Records shown below:
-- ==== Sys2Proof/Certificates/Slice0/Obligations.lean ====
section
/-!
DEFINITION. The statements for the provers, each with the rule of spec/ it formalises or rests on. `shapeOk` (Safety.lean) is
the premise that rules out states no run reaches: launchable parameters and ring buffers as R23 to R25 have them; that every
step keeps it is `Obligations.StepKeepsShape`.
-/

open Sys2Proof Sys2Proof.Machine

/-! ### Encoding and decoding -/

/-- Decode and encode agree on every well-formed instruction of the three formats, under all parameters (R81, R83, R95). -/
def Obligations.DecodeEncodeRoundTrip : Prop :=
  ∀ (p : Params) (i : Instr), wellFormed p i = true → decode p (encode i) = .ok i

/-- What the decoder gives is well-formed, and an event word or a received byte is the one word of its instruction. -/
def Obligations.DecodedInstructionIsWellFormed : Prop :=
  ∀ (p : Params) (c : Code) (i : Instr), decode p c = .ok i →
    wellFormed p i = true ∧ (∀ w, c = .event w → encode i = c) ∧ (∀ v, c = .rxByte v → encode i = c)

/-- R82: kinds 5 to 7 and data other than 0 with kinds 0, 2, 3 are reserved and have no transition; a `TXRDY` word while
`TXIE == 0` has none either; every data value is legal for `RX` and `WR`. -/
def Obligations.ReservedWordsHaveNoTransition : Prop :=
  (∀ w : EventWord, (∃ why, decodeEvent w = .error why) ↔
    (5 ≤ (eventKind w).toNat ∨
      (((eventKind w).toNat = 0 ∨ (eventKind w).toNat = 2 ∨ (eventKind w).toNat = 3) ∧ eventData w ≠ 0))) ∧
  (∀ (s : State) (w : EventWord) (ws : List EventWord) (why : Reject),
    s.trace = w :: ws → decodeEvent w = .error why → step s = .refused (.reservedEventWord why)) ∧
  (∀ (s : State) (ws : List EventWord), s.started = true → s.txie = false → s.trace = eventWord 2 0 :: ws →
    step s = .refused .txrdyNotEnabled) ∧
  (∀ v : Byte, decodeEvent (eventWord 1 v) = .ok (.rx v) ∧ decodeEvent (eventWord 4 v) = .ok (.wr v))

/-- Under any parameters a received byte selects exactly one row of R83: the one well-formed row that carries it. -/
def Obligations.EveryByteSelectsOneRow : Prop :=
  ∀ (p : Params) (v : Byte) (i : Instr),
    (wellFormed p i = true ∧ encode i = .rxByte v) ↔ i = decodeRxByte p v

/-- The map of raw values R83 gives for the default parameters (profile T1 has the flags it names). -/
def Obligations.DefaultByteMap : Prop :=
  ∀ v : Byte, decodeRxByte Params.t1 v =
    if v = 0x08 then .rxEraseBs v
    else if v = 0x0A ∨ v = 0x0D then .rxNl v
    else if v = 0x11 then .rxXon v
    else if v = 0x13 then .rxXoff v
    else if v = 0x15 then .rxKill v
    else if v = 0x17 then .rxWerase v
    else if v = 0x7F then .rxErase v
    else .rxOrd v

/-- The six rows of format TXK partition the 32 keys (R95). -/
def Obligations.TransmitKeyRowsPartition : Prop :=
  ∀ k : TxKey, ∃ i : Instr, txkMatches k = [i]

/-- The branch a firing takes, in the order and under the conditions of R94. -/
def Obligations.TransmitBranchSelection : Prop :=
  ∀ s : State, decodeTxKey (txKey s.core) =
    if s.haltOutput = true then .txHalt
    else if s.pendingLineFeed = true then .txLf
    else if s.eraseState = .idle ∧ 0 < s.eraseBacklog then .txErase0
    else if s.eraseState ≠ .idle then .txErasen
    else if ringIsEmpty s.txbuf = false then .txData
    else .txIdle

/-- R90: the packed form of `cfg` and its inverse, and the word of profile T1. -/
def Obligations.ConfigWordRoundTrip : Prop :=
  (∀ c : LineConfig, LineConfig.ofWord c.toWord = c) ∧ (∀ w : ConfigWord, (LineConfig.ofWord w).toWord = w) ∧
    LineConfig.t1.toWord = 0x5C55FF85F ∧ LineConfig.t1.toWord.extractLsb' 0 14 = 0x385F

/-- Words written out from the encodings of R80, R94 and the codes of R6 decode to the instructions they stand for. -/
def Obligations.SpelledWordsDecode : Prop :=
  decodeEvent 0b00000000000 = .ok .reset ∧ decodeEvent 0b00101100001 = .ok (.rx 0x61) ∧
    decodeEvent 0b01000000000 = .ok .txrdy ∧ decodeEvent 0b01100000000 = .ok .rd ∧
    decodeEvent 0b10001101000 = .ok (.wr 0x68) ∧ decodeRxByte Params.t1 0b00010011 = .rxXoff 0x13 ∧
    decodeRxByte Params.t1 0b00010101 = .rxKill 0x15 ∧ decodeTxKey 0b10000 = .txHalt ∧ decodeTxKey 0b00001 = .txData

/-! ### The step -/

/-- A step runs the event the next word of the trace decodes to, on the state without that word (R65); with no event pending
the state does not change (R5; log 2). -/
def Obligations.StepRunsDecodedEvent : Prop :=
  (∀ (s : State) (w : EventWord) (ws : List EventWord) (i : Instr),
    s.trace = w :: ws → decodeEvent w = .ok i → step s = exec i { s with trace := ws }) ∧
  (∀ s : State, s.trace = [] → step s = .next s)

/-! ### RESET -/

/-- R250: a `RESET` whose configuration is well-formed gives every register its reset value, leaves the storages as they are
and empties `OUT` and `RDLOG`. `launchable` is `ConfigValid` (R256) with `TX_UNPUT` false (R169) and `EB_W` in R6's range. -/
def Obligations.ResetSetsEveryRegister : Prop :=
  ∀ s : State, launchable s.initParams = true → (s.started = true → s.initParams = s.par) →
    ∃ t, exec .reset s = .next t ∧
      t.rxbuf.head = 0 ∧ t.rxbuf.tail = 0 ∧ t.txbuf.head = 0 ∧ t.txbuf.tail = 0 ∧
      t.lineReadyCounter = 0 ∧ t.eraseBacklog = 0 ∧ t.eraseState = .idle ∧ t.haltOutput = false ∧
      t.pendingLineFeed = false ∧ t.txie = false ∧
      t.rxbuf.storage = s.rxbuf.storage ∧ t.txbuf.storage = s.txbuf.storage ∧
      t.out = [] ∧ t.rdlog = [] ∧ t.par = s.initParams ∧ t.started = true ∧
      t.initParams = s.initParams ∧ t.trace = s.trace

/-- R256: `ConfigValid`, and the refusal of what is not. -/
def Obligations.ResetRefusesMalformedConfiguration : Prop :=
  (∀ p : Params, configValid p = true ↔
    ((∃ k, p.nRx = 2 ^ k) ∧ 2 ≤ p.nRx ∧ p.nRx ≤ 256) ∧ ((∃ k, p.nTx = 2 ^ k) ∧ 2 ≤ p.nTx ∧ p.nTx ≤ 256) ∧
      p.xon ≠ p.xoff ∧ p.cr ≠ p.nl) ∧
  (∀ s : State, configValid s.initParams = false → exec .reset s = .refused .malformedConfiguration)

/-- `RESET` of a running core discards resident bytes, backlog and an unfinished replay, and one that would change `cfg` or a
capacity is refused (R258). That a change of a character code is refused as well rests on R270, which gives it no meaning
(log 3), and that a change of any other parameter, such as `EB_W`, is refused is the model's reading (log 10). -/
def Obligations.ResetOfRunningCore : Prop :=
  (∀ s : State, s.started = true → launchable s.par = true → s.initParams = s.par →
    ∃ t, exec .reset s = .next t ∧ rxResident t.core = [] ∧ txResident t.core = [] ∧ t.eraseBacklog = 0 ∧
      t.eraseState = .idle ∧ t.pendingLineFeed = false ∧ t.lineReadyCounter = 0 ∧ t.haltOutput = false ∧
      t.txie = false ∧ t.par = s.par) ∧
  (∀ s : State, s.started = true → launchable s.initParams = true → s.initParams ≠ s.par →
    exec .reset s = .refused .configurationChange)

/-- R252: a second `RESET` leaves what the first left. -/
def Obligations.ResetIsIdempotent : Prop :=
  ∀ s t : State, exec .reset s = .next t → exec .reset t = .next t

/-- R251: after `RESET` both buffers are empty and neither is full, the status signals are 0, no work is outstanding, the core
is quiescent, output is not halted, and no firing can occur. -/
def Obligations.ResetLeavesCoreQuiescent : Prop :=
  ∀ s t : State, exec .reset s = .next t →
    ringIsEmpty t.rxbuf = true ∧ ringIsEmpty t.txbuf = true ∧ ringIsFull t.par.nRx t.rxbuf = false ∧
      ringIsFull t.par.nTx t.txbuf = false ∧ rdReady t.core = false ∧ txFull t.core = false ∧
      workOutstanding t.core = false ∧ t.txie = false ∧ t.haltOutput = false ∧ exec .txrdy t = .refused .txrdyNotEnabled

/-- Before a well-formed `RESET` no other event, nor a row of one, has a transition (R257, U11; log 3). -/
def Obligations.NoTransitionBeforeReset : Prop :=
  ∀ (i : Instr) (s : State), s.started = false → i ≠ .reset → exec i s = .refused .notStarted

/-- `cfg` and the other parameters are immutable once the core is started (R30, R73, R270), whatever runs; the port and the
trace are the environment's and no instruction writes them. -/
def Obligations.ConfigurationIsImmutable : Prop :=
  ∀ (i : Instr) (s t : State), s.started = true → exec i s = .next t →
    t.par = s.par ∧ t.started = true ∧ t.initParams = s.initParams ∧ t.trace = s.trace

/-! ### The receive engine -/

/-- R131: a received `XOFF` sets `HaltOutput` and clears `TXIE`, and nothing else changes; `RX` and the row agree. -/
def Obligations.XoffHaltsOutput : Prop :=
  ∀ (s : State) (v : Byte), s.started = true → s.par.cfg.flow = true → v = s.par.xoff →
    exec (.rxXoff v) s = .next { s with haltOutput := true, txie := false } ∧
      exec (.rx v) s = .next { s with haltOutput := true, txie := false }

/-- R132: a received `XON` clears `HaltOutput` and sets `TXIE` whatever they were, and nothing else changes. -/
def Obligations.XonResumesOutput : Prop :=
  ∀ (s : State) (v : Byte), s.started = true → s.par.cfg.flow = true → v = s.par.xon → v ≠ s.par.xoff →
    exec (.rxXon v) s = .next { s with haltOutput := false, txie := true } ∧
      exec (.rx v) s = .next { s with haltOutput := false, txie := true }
End of Records shown.
(Task goal) Only the lines above starting at the line that holds "LineConfig.t1.toWord = 0x5C55FF85F" and ending at the line that holds "decodeEvent 0b10001101000 = .ok" are to be repeated, exactly and in full.

(Response below)
    LineConfig.t1.toWord = 0x5C55FF85F ∧ LineConfig.t1.toWord.extractLsb' 0 14 = 0x385F

/-- Words written out from the encodings of R80, R94 and the codes of R6 decode to the instructions they stand for. -/
def Obligations.SpelledWordsDecode : Prop :=
  decodeEvent 0b00000000000 = .ok .reset ∧ decodeEvent 0b00101100001 = .ok (.rx 0x61) ∧
    decodeEvent 0b01000000000 = .ok .txrdy ∧ decodeEvent 0b01100000000 = .ok .rd ∧
    decodeEvent 0b10001101000 = .ok (.wr 0x68) ∧ decodeRxByte Params.t1 0b00010011 = .rxXoff 0x13 ∧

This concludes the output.